For the top-K task our model has a greater advantage on the MovieLens-1M dataset. Its relatively low sparsity in KG may lead to better training of the semantic vectors we introduced. Another reason why the EKPNet model improves less in the Book-Crossing dataset compared to Ripp-MKR is that Ripp-MKR introduces neural collaborative filtering, while the Book-Crossing dataset has more interaction information to assist joint learning. In addition, our model targets the CTR task and the cross-entropy loss used in the loss function, rather than the selection ranking loss, so there are some limitations for the ranking task.
By observing the results between the two data, it is found that the results of the Book-Crossing dataset in all models are lower than the MovieLens-1M dataset. The main reason is shown in Table 3 in Section 5.1. On the one hand, in the user project interaction matrix, the Book-Crossing dataset has an average number of 117 fewer interactions per user than the MovieLens-1M dataset, with a difference of 5.05% in sparsity. On the other hand, in the knowledge graph dataset of the two data, the Book-Crossing dataset has an average of four fewer links per entity than the MovieLens-1M dataset. The sparse data make each model have insufficient information to explore the characteristics of user items and its performance is not satisfactory.
Compared with other baselines, DKN’s method is overwhelmed by most models, because compared with news titles, the names of movies and books are shorter, the information contained is very limited, and it is difficult to reflect the characteristics of movies or books.
The poor performance of the CKE model for us may be due to the lack of image and text information in the data, which limits the expression of the model. Then, unlike RippleNet and EKPNet, the model only directly uses related entities to represent features, and does not use related entities to enrich feature representations.
Compared with the above two baselines, Deep&Wide achieved relatively good results, indicating that deep learning obtains better results in exploring the intersection of entity features. However, compared with the other three unification-based methods the results are poor, and it can be seen that exploring the knowledge graph is crucial for the prediction results.
RippleNet, KGCN and Ripp-MKR exhibit the best performances among all the baselines. Therefore, it is proved that exploring structural information in the knowledge graph can effectively improve the model effect.
EKPNet has a clear advantage over RippleNet and Ripp-MKR in both tasks. It demonstrates that in outward propagation, considering the impact of distinguishing the semantics of different classes of head and tail entities in the attention mechanism and exploring the aggregation features at different levels of propagation have a positive impact on the final results. The EKPNet also exhibits a better performance compared to KGCN, proving that our model also has some advantages compared to graph convolutional networks.
For the inward aggregated attention mechanism model KCAN, we obtained an AUC of 0.907 in the MovieLens-1M dataset and 0.928 in the EKPNet model. Our model improved by 2.31% compared to KCAN. However, KCAN treats users as entity vectors in the knowledge graph, and every time a new user interaction occurs, the graph needs to be reconstructed and the entire model retrained. Additionally, our work uses the user’s interaction history items in the knowledge graph outward propagation to indicate that the user can solve the problem of new users appearing. Therefore, EKPNet exhibits a better performance.

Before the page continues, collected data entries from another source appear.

theorem keeps_privStore (g : Seg) (s : State) (i : Nat) : Keeps s (privStore g s i) := ⟨memOk_privStore g s i, privStore_pending g s i⟩

theorem keeps_wakeUp (s : State) (src byte : Nat) : Keeps s (wakeUp s src byte) :=
  .ite _ (.refl s) (.ite _ (keeps_glideExit _ src) (.when _ (keeps_onChip _ s)))

theorem keeps_wspGlide (s : State) : Keeps s (wspGlide s) := .when _ (keeps_wakeUp s 1 0)

theorem keeps_enterGlide (s : State) : Keeps s (enterGlide s) := by
  unfold enterGlide
  dsimp only
  split
  · exact (keeps_onChip _ s).trans (keeps_glideExit _ _)
  · exact keeps_onChip _ s

theorem keeps_reachState (s : State) (old new origin : Nat) : Keeps s (reachState s old new origin) :=
  .ite _ (keeps_chip _ s) (.ite _ (.ite _ ((keeps_chip _ s).trans (keeps_clearCarriage _)) (keeps_chip _ s))
    (.ite _ (keeps_chip _ s) (keeps_chip _ s)))

theorem keeps_writeWin (s : State) (i : Nat) (l : List Byte) : Keeps s (writeWin s i l) :=
  .ite _ (keeps_onChip _ s) (keeps_putWin s i l)

/-! Mailbox commands: they keep where their bodies do. -/

theorem keeps_mailbox (code : Nat) (o : Iface) {body : State → MRes} (s : State) (hb : ∀ t, Keeps t (body t).st) :
    Keeps s (mailbox code o body s) :=
  ⟨memOk_mailbox code o body s fun t => (hb t).1, mailbox_pending code o body s fun t => (hb t).2⟩

theorem keeps_mailboxFlash (code : Nat) (o : Iface) {body : State → MRes} (s : State) (hb : ∀ t, Keeps t (body t).st) :
    Keeps s (mailboxFlash code o body s) :=
  .ite _ (keeps_onChip _ s) (.ite _ (.refl s) (keeps_mailbox code o s hb))

theorem keeps_mailboxLong (code : Nat) (o : Iface) {body : State → State × Option (Nat × Nat)} (s : State)
    (hb : ∀ t, Keeps t (body t).1) : Keeps s (mailboxLong code o body s) := by
  refine .when _ (.ite _ (keeps_onChip _ s) ?_)
  dsimp only
  have h : Keeps s (match mboxGate s.chip code with
      | some st => (onChip (fun y => mboxIssue y o code) s, some (st, 0))
      | none => body (onChip (fun y => mboxIssue y o code) s)).1 := by
    split
    · exact keeps_onChip _ s
    · exact (keeps_onChip _ s).trans (hb _)
  split
  · exact h
  · exact h

/-- A body that looks at one condition after another. -/
theorem keeps_body_ite {s : State} (c : Prop) [Decidable c] {p q : MRes} (hp : Keeps s p.st) (hq : Keeps s q.st) :
    Keeps s (if c then p else q).st := by
  split <;> assumption

end Sys2Proof.Machine
end

section
/-! What the boot store's operations keep. -/
namespace Sys2Proof.Machine

/-- No entry of a map in canonical form holds what its key reads as when unlisted. -/
theorem ne_default_of_mem {α : Type} [DecidableEq α] (d : Nat → α) {m : SMap α} (h : smWf d m = true) :
    ∀ e ∈ m, e.2 ≠ d e.1 := by
  induction m with
  | nil => exact fun e he => (List.not_mem_nil he).elim
  | cons a m ih =>
    simp only [smWf, Bool.and_eq_true, decide_eq_true_eq] at h
    obtain ⟨⟨ha, -⟩, hm⟩ := h
    intro e he
    obtain rfl | he := List.mem_cons.1 he
    · exact ha
    · exact ih hm e he

/-- A sector moved to another keeps the canonical form: no byte moved reads as an erased one. -/
theorem smWf_sectorMove (m : SMap Byte) (src dst : Nat) (h : smWf erasedByte m = true) :
    smWf erasedByte (sectorMove m src dst) = true := by
  have hfold : ∀ (l : List (Nat × Byte)) (k : SMap Byte), (∀ e ∈ l, e.2 ≠ 0xFF) → smWf erasedByte k = true →
      smWf erasedByte (l.foldl (fun k e => smInsert (e.1 - src * sectorSize + dst * sectorSize) e.2 k) k) = true := by
    intro l
    induction l with
    | nil => exact fun k _ hk => hk
    | cons e l ih =>
      exact fun k hl hk => ih _ (fun e' he' => hl e' (List.mem_cons_of_mem _ he'))
        (smWf_insert erasedByte _ _ k (hl e List.mem_cons_self) hk)
  exact hfold _ _ (fun e he => ne_default_of_mem erasedByte h e (List.mem_of_mem_filter he)) (smWf_clearRange _ _ _ _ h)

theorem keeps_flashProg (s : State) (region off : Nat) (l : List Byte) : Keeps s (flashProg s region off l) :=
  ⟨memOk_flashProg s region off l, rfl⟩

theorem keeps_flashDo (s : State) (o : FlashOp) : Keeps s (flashDo s o) := ⟨memOk_flashDo s o, flashDo_pending s o⟩

theorem keeps_flashAll (s : State) (l : List FlashOp) : Keeps s (flashAll s l) := ⟨memOk_flashAll l s, flashAll_pending l s⟩

theorem keeps_flashTorn (s : State) (o : FlashOp) (torn : List Byte) : Keeps s (flashTorn s o torn) :=
  ⟨memOk_flashTorn s o torn, flashTorn_pending s o torn⟩

theorem keeps_sectorMoved (s : State) (src dst : Nat) : Keeps s (withFlash s (sectorMove s.mem.flash src dst)) :=
  ⟨fun h => memOk_withFlash s _ h (smWf_sectorMove _ src dst ((memOk_iff s).1 h).2.2.2), rfl⟩

theorem keeps_withStore (s : State) (f : StoreRt → StoreRt) : Keeps s (withStore s f) := keeps_onChip _ s

theorem keeps_storeShow (s : State) : Keeps s (storeShow s) := keeps_onChip _ s

theorem keeps_fwShow (s : State) : Keeps s (fwShow s) := .ite _ (.refl s) (keeps_onChip _ s)

theorem Keeps.withStore {s t : State} (f : StoreRt → StoreRt) (h : Keeps s t) : Keeps s (withStore t f) := h.onChip _

theorem Keeps.storeShow {s t : State} (h : Keeps s t) : Keeps s (storeShow t) := h.trans (keeps_storeShow t)

theorem Keeps.fwShow {s t : State} (h : Keeps s t) : Keeps s (fwShow t) := h.trans (keeps_fwShow t)

theorem keeps_beginJob (s : State) (j : Job) : Keeps s (beginJob s j) := .of_rest rfl rfl

theorem keeps_beginWrite (s : State) (code : Nat) (img : List Byte) : Keeps s (beginWrite s code img) := .of_rest rfl rfl

theorem keeps_beginMaint (s : State) : Keeps s (beginMaint s) := .of_rest rfl rfl

theorem keeps_anchorWrite (s : State) : Keeps s (anchorWrite s) := (keeps_flashAll s _).onChip _

theorem keeps_sectorFail {s t : State} {region off : Nat} (h : sectorFail s region off = some t) : Keeps s t := by
  unfold sectorFail at h
  split at h
  · cases h
  next n fromLog _ =>
    obtain rfl := Option.some.inj h
    have hshrunk : Keeps s (if fromLog then onChip logShrink s else s) := .when _ (keeps_onChip _ s)
    have hmoved := hshrunk.trans (keeps_sectorMoved _ (sectorAt s.chip region off) n)
    exact (((hmoved.onChip _).trans (keeps_anchorWrite _)).onChip _)

theorem keeps_flashRun (fails : List Nat) (l : List FlashOp) : ∀ (i : Nat) (s : State), Keeps s (flashRun fails i s l).1 := by
  induction l with
  | nil => exact fun _ => .refl
  | cons o l ih =>
    intro i s
    unfold flashRun
    split
    · split
      next s1 h => exact ((keeps_onChip _ s).trans (keeps_sectorFail h)).trans ((keeps_flashDo s1 o).trans (ih _ _))
      next => exact keeps_onChip _ s
    · exact (keeps_flashDo s o).trans (ih _ _)

theorem keeps_logDropSector (s : State) (k : Nat) : Keeps s (logDropSector s k) :=
  have hshrunk := keeps_onChip logShrink s
  .ite _ (hshrunk.trans (keeps_anchorWrite _)) (((hshrunk.trans (keeps_sectorMoved _ _ _)).onChip _).trans (keeps_anchorWrite _))

theorem keeps_eraseLog (fails : List Nat) (l : List FlashOp) : ∀ (i : Nat) (s : State), Keeps s (eraseLog fails i s l) := by
  induction l with
  | nil => exact fun _ => .refl
  | cons o l ih =>
    intro i s
    have hrun := keeps_flashRun fails [o] i s
    exact .ite _ (ih _ s) (Keeps.trans (.ite _ (hrun.trans (keeps_logDropSector _ _)) hrun) (ih _ _))

theorem keeps_jobEnd (s : State) (j : Job) (status : Nat) (worn : Option Nat) : Keeps s (jobEnd s j status worn) := by
  refine Keeps.trans ?_ (keeps_fwShow _)
  cases worn
  · exact .of_rest rfl rfl
  · exact .of_rest rfl rfl
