/-- R88, R96, R216, R233: the bytes a step adds to TXLOG are a prefix of the running command's wire bytes, each tagged
with the mode code on the pins, which is 3 for the configuration commands and 0 for QUERY_RSSI. -/
def Obligations.SentBytesAreTheWireFrame : Prop :=
  ∀ (s t : State), s.Inv → s.WireInv → step s = .next t → t.txlog ≠ s.txlog →
    ∃ i w, decode s.par.payloadMax s.cmdlat = .ok i ∧ s.upc ≠ .idle ∧
      t.txlog = s.txlog ++ ((s.wireBytes i).take w).map (fun b => (b, s.m1 ++ s.m0)) ∧
      (match i with
      | .readParams => s.m1 ++ s.m0 = 3#2
      | .saveParams _ => s.m1 ++ s.m0 = 3#2
      | .setCryptKey _ => s.m1 ++ s.m0 = 3#2
      | .queryRssi => s.m1 ++ s.m0 = 0#2
      | .send _ => True
      | _ => False)

/-- R215, R216: in the step in which a configuration command completes, whatever its outcome, LAST_MODE = 0, the pins
show 00, and AUX_TO and DRAIN_TO are as the command left them. -/
def Obligations.ConfigCommandsEndInNormal : Prop :=
  ∀ (s t : State) (i : Instr), s.Inv → step s = .next t → s.busy = true → t.busy = false →
    (¬ ∃ d rest, s.agenda = .reset d :: rest) → decode s.par.payloadMax s.cmdlat = .ok i →
    i ∈ [.readParams, .saveParams .permanent, .saveParams .temporary] ∨ (∃ key, i = .setCryptKey key) →
    t.done = true ∧ t.lastMode = 0#3 ∧ t.m1 ++ t.m0 = 0#2 ∧ t.auxTo = s.auxTo ∧ t.drainTo = s.drainTo

/-- R250, R256: in the step in which a command completes it reports exactly one outcome: OK = 1 with ERR = 0, or OK = 0
with the one code that its rule names, by its counts, its echo byte and its precondition, in the order of R256. -/
def Obligations.OneOutcomePerCommand : Prop :=
  ∀ (s t : State) (i : Instr), s.Inv → step s = .next t → s.busy = true → t.busy = false →
    (¬ ∃ d rest, s.agenda = .reset d :: rest) → decode s.par.payloadMax s.cmdlat = .ok i →
    t.done = true ∧ (t.ok = true ↔ t.err = 0#4) ∧
    t.err.toNat =
      (match i with
      | .readParams =>
        if s.rcount.toNat < 9 then 1 else if s.mem.read 0x040 ≠ 0xC1#8 then 2 else 0
      | .saveParams _ => if s.wcount.toNat ≠ 9 ∨ s.rcount.toNat ≠ 9 then 1 else 0
      | .setCryptKey _ => if s.wcount.toNat ≠ 5 ∨ s.rcount.toNat ≠ 5 then 1 else 0
      | .send n => if s.wcount ≠ n then 1 else 0
      | .receive n => if s.rcount ≠ n then 1 else 0
      | .queryRssi =>
        if s.upc = .qr1 then (if s.img.ambNoiseEn = 0#1 ∨ s.lastMode ≠ 0#3 then 3 else 0)
        else if s.rcount.toNat ≠ 5 then 1 else 0
      | _ => 0)

/-- R102, R187 to R190: where the block is not enabled its step changes nothing (it holds), and where it is enabled its
step changes the state. -/
def Obligations.BlockHoldsExactlyWhenNotEnabled : Prop :=
  ∀ (s : State), s.Inv →
    (s.blockEnabled = false → s.blockStep = .next s) ∧
    (s.blockEnabled = true → ∃ t, s.blockStep = .next t ∧ t ≠ s)

/-- R36, R260: without AUX, its level is never sampled: no step can tell two states apart that differ in it only. -/
def Obligations.AbsentAuxIsNeverSampled : Prop :=
  ∀ (s t : State) (l : BitVec 1), s.par.hasAux = false → step s = .next t →
    ∃ l', step { s with aux := l } = .next { t with aux := l' }

/-- R261 for the runs of the default schedule (log 1), which realises the fairness of R21 and R23, with free counts
(log 8) and no other environment step: every accepted command reaches `complete`, where every duration can be reached by
the timer (log 13). -/
def Obligations.EveryCommandCompletes : Prop :=
  ∀ (s : State), s.Inv → s.par.Reachable → s.busy = true → s.agenda = [] →
    ∃ k t, Sys2Proof.core.run k s = .next t ∧ t.busy = false ∧ t.done = true ∧ t.cmdlat = s.cmdlat

/-! ### The codec commands (40_codec.md) -/

/-- R161: SET_FIELD completes with OK = 1; its field holds the value truncated to the field's width, every other field
is as before, and nothing else changes. -/
def Obligations.SetFieldEffect : Prop :=
  ∀ (f : Field) (v : BitVec 16) (s : State), s.upc = .sf1 →
    ∃ img, exec (.setField f v) s = .next (succeeded { s with img := img }) ∧
      (img.field f).toNat = v.toNat % 2 ^ f.width ∧ ∀ g, g ≠ f → img.field g = s.img.field g

/-- R162, R125: GET_FIELD completes with OK = 1 and RESULT = the field's bits of its packed register byte, zero-extended,
and changes nothing else. -/
def Obligations.GetFieldEffect : Prop :=
  ∀ (f : Field) (s : State), s.upc = .gf1 →
    ∃ r, exec (.getField f) s = .next (succeeded { s with result := r }) ∧
      r.toNat = (s.img.regbyte f.place.1).toNat / 2 ^ f.place.2 % 2 ^ f.width

/-- R163, R165: LOAD_REG completes with OK = 1; the register's byte is then b, every other register's byte is as before,
and nothing else changes. -/
def Obligations.LoadRegEffect : Prop :=
  ∀ (r : Reg) (b : Byte) (s : State), s.upc = .lr1 →
    ∃ img, exec (.loadReg r b) s = .next (succeeded { s with img := img }) ∧
      img.regbyte r = b ∧ ∀ q, q ≠ r → img.regbyte q = s.img.regbyte q

/-- R164: NOISE_DBM completes with OK = 1 and RESULT = raw - 256 in two's complement, and changes nothing else. -/
def Obligations.NoiseDbmEffect : Prop :=
  ∀ (raw : BitVec 9) (s : State), s.upc = .nd1 →
    ∃ r, exec (.noiseDbm raw) s = .next (succeeded { s with result := r }) ∧ r.toInt = (raw.toNat : Int) - 256
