-- ==== Sys2Proof/Laws/Run.lean ====
section
/-! SUPPORT. Runs along an agenda: the block's step does not look at the agenda, and a list of moves takes a state to
another (`Does`), which composes. -/

namespace Sys2Proof.Machine

/-- The same state with another agenda. -/
def State.withAgenda (s : State) (a : List Move) : State := { s with agenda := a }

/-- The same outcome, its next state with another agenda. -/
def nextWithAgenda (a : List Move) : Host.Outcome State Fault Refusal → Host.Outcome State Fault Refusal
  | .next t => .next (t.withAgenda a)
  | .fault x => .fault x
  | .refused r => .refused r

section Agenda

variable (l : List Move) (s : State)

theorem State.elapsed_iff (t : Nat) : s.elapsed t = true ↔ t ≤ s.tmr.toNat := by simp [State.elapsed]

theorem State.withAgenda_ite (c : Prop) [Decidable c] (a b : State) :
    (if c then a else b).withAgenda l = if c then a.withAgenda l else b.withAgenda l := by split <;> rfl

theorem State.delay_withAgenda (t : Nat) (k : Label) :
    (s.withAgenda l).delay t k = (s.delay t k).withAgenda l := by
  unfold State.delay
  rw [State.withAgenda_ite]
  rfl

theorem State.waitRx_withAgenda (t : Nat) (k k' : Bool → State) (h : ∀ b, k' b = (k b).withAgenda l) :
    (s.withAgenda l).waitRx t k' = (s.waitRx t k).withAgenda l := by
  unfold State.waitRx
  rw [State.withAgenda_ite, State.withAgenda_ite, h, h]
  rfl

theorem State.drain_withAgenda (k : Label) : (s.withAgenda l).drain k = (s.drain k).withAgenda l := by
  unfold State.drain
  rw [show (s.withAgenda l).rxq = s.rxq from rfl]
  cases s.rxq
  · rfl
  · dsimp only
    rw [State.withAgenda_ite]
    rfl

theorem State.busyWait_withAgenda (k : Label) : (s.withAgenda l).busyWait k = (s.busyWait k).withAgenda l := by
  unfold State.busyWait
  rw [State.withAgenda_ite, State.withAgenda_ite, State.withAgenda_ite, State.delay_withAgenda]
  rfl

theorem State.rxRead_withAgenda (b n : Nat) (k : Label) :
    (s.withAgenda l).rxRead b n k = (s.rxRead b n k).withAgenda l := by
  unfold State.rxRead
  rw [show (s.withAgenda l).rxq = s.rxq from rfl]
  cases s.rxq
  · dsimp only
    rw [State.withAgenda_ite, State.withAgenda_ite]
    rfl
  · dsimp only
    rw [State.withAgenda_ite]
    rfl

theorem State.txWrite_withAgenda (n : Nat) (k : Label) :
    (s.withAgenda l).txWrite n k = (s.txWrite n k).withAgenda l := by
  unfold State.txWrite
  rw [show (s.withAgenda l).txAns = s.txAns from rfl]
  cases s.txAns <;> dsimp only <;> rw [State.withAgenda_ite, State.withAgenda_ite] <;> rfl

theorem State.setModeStep_withAgenda : (s.withAgenda l).setModeStep = nextWithAgenda l s.setModeStep := by
  unfold State.setModeStep
  rw [show (s.withAgenda l).upc = s.upc from rfl]
  split <;> simp only [nextWithAgenda] <;> try congr 1
  · exact State.delay_withAgenda l s _ _
  · have h : ∀ a b : State, ∀ k,
        (if s.smt = 3#2 ∧ s.autobaudEn = true ∧ s.configuredBaud ≠ Config.progBaud then a else b).goto k =
          if s.smt = 3#2 ∧ s.autobaudEn = true ∧ s.configuredBaud ≠ Config.progBaud then a.goto k else b.goto k := by
      intro a b k
      split <;> rfl
    unfold State.switchToProgBaud
    exact (h _ _ _).trans (by rw [h, State.withAgenda_ite]; rfl)
  · have h : ∀ a b : State, ∀ k,
        (if s.smt ≠ 3#2 ∧ s.autobaudEn = true ∧ s.curBaud ≠ s.configuredBaud then a else b).goto k =
          if s.smt ≠ 3#2 ∧ s.autobaudEn = true ∧ s.curBaud ≠ s.configuredBaud then a.goto k else b.goto k := by
      intro a b k
      split <;> rfl
    unfold State.restoreBaud
    exact (h _ _ _).trans (by rw [h, State.withAgenda_ite]; rfl)
  · exact State.delay_withAgenda l s _ _
  · exact State.drain_withAgenda l s _
  · exact State.busyWait_withAgenda l s _
  · unfold State.recordMode
    rw [show (s.withAgenda l).ret = s.ret from rfl]
    cases s.ret <;> rfl

/-- The block's step does not look at the agenda. -/
theorem exec_withAgenda (i : Instr) : exec i (s.withAgenda l) = nextWithAgenda l (exec i s) := by
  have e : (s.withAgenda l).upc = s.upc := rfl
  cases i
  case setMode => exact State.setModeStep_withAgenda l s
  all_goals simp only [exec, execSetField, execGetField, execLoadReg, execNoiseDbm, execReadParams, execSaveParams,
    execSetCryptKey, execSend, execReceive, execQueryRssi]
  all_goals rw [e]
  all_goals split
  all_goals first
    | rfl
    | exact State.setModeStep_withAgenda l s
    | exact congrArg _ (State.delay_withAgenda l s _ _)
    | exact congrArg _ (State.txWrite_withAgenda l s _ _)
    | exact congrArg _ (State.rxRead_withAgenda l s _ _ _)
    | exact congrArg _ (State.busyWait_withAgenda l s _)
    | exact congrArg _ (State.waitRx_withAgenda l s _ _ _ (fun _ => rfl))
    | (simp only [nextWithAgenda]; rw [State.withAgenda_ite]; rfl)
    | (simp only [nextWithAgenda]; rw [State.withAgenda_ite, State.withAgenda_ite]; rfl)
    | skip
  · unfold State.rssiPoll
    simp only [nextWithAgenda]
    rw [State.withAgenda_ite]
    congr 1
    by_cases hc : s.img.rssiByteEn = 1#1
    · rw [if_pos hc, if_pos (show (s.withAgenda l).img.rssiByteEn = 1#1 from hc)]
      exact State.waitRx_withAgenda l s _ _ _ (fun _ => rfl)
    · rw [if_neg hc, if_neg (show ¬ (s.withAgenda l).img.rssiByteEn = 1#1 from hc)]
      rfl
  · unfold State.rssiTake
    rw [show (s.withAgenda l).rxq = s.rxq from rfl]
    by_cases hc : s.img.rssiByteEn = 1#1 ∧ s.wto = false
    · rw [if_pos hc, if_pos (show (s.withAgenda l).img.rssiByteEn = 1#1 ∧ (s.withAgenda l).wto = false from hc)]
      cases s.rxq <;> rfl
    · rw [if_neg hc,
        if_neg (show ¬ ((s.withAgenda l).img.rssiByteEn = 1#1 ∧ (s.withAgenda l).wto = false) from hc)]
      rfl
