-- ==== Sys2Proof/Tests/Slice0.lean ====
section
/-! SUPPORT. Tests. Every expected value is the spec's own: an example or a vector of 95_test_vectors.md (its id is
given), or a word written out by hand from the tables of 30_encoding.md. The second half names, for every statement
with premises, a concrete state that meets them. -/

namespace Sys2Proof.Tests

open Sys2Proof Sys2Proof.Machine

/-- What `f` reads in the next state, where there is one. -/
def look {α : Type} (f : State → α) : Host.Outcome State Fault Refusal → Option α
  | .next t => some (f t)
  | .fault _ => none
  | .refused _ => none

/-- A command word running at a label, in mode NORMAL. -/
def running (w : Word) (l : Label) : State :=
  { State.reset with busy := true, cmdlat := w, upc := l, lastMode := 0#3 }

/-- An idle machine in mode NORMAL, with moves to come. -/
def idle (moves : List Move) : State := { State.reset with lastMode := 0#3, agenda := moves }

/-- The image of vector C15. -/
def imageC15 : Image :=
  { Image.zero with
    uart := 3#3, airRate := 2#3, subPacket := 2#2, ambNoiseEn := 1#1, reg1Rsv := 1#3, txPower := 1#2,
    rssiByteEn := 1#1, txMode := 1#1, reg3Rsv3 := 1#1, worTiming := 3#3, addh := 0x12#8, addl := 0x34#8,
    channel := 0x17#8 }

/-! ### WellFormed, and the words of R123 written out bit by bit -/

theorem test_send_too_long_is_ill_formed : ¬ (Instr.send 65#16).WellFormed 64 := by decide
theorem test_receive_too_long_is_ill_formed : ¬ (Instr.receive 65#16).WellFormed 64 := by decide
theorem test_send_at_the_limit_is_well_formed : (Instr.send 64#16).WellFormed 64 := by decide

/-- OP 0000 0001, SEL[1:0] = mc = 11. -/
theorem test_decode_setMode : decode 64 0b00000001000000110000000000000000#32 = .ok (.setMode 3#2) := by decide
/-- OP 0000 0010, SEL[3:0] = fid 1100 (WOR_TIMING), DATA = 0x000B. -/
theorem test_decode_setField :
    decode 64 0b00000010000011000000000000001011#32 = .ok (.setField .worTiming 0x000B#16) := by decide
/-- OP 0000 0011, SEL[3:0] = fid 0101 (REG1_RSV). -/
theorem test_decode_getField : decode 64 0b00000011000001010000000000000000#32 = .ok (.getField .reg1Rsv) := by decide
/-- OP 0000 0100, SEL[2:0] = rid 101 (REG3), DATA[7:0] = 0xCB. -/
theorem test_decode_loadReg :
    decode 64 0b00000100000001010000000011001011#32 = .ok (.loadReg .reg3 0xCB#8) := by decide
/-- OP 0000 0101, DATA[8:0] = 511. -/
theorem test_decode_noiseDbm : decode 64 0b00000101000000000000000111111111#32 = .ok (.noiseDbm 511#9) := by decide
/-- OP 0001 0000. -/
theorem test_decode_readParams : decode 64 0b00010000000000000000000000000000#32 = .ok .readParams := by decide
/-- OP 0001 0001, SEL[0] = 1. -/
theorem test_decode_saveParams :
    decode 64 0b00010001000000010000000000000000#32 = .ok (.saveParams .temporary) := by decide
/-- OP 0001 0010, DATA = 0xABCD. -/
theorem test_decode_setCryptKey :
    decode 64 0b00010010000000001010101111001101#32 = .ok (.setCryptKey 0xABCD#16) := by decide
/-- OP 0001 0011, DATA = 64, the largest size where PAYLOAD_MAX = 64. -/
theorem test_decode_send : decode 64 0b00010011000000000000000001000000#32 = .ok (.send 64#16) := by decide
/-- OP 0001 0100, DATA = 4. -/
theorem test_decode_receive : decode 64 0b00010100000000000000000000000100#32 = .ok (.receive 4#16) := by decide
/-- OP 0001 0101. -/
theorem test_decode_queryRssi : decode 64 0b00010101000000000000000000000000#32 = .ok .queryRssi := by decide

/-- X1, X7 and R128: no row. -/
theorem test_illegal_opcode :
    decode 64 0x00000000#32 = .error .unassignedOpcode ∧ decode 64 0x06000000#32 = .error .unassignedOpcode ∧
      decode 64 0x16000000#32 = .error .unassignedOpcode := by decide
/-- X2, X3, X5, X6. -/
theorem test_illegal_mbz :
    decode 64 0x01040000#32 = .error .mustBeZero ∧ decode 64 0x03100000#32 = .error .mustBeZero ∧
      decode 64 0x05000200#32 = .error .mustBeZero ∧ decode 64 0x10000001#32 = .error .mustBeZero := by decide
/-- X4, TX4. -/
theorem test_illegal_value :
    decode 64 0x04060000#32 = .error .valueConstraint ∧ decode 64 0x13000041#32 = .error .valueConstraint := by
  decide
/-- The examples of R148, and R147's pseudo-instructions. -/
theorem test_encode :
    encode (.setField .uart 4#16) = 0x02000004#32 ∧ encode (.loadReg .reg1 0xA5#8) = 0x040300A5#32 ∧
      encode (.setCryptKey 0xABCD#16) = 0x1200ABCD#32 ∧ encode pseudoDeepSleep = 0x01030000#32 ∧
      encode pseudoSavePerm = 0x11000000#32 ∧ encode pseudoSaveTemp = 0x11010000#32 := by decide
/-- The host's question on the rows of the opcode table. -/
theorem test_table_word : decodeTableWord 32 0x14000000 = some (.receive 0#16) := by decide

5.3. The Influence of Activation Function and MLP Structure

In the deep exploration framework, choosing the structure of the deep model and the activation function of each layer can directly affect the effect of the model. To verify the relationship between the model and MLP, we designed a comparative experiment. The two datasets in the above experiment were used to observe the performance of different layers and different activation functions (such as relu function, sigmoid function, and tanh function).

The results are shown in Figure 7. For the activation function, since previous studies have shown that the two datasets are quite different in either the knowledge graph or the interaction matrix, the model performance is quite different. For the MovieLens-1M dataset, relu and tanh show similar performances, but for the Book-Crossing dataset, the effect of the tanh function is significantly better than relu, which may be due to the normalization ability of tanh in line with the characteristic distribution of the data. The same is that the performance of the sigmoid function is always the worst.

For the MLP structure related to the capacity of the model, we used the same width as the input, and chose six different depths of mlp to explore the effect of depth. In the two datasets, the relu and sigmoid functions are more sensitive to depth, while tanh is relatively stable. The experimental results show that it has the best performance when the structure is made up of four layers. A shallower model cannot perfectly fit the data features, and the problem of gradient disappearance leads to a deeper model structure that will make the effect worse. Therefore, a deeper MLP cannot ensure a higher effect.

Finally, we conclude that the overall effect of the model is the best when the four-layer mlp and tanh activation functions are selected.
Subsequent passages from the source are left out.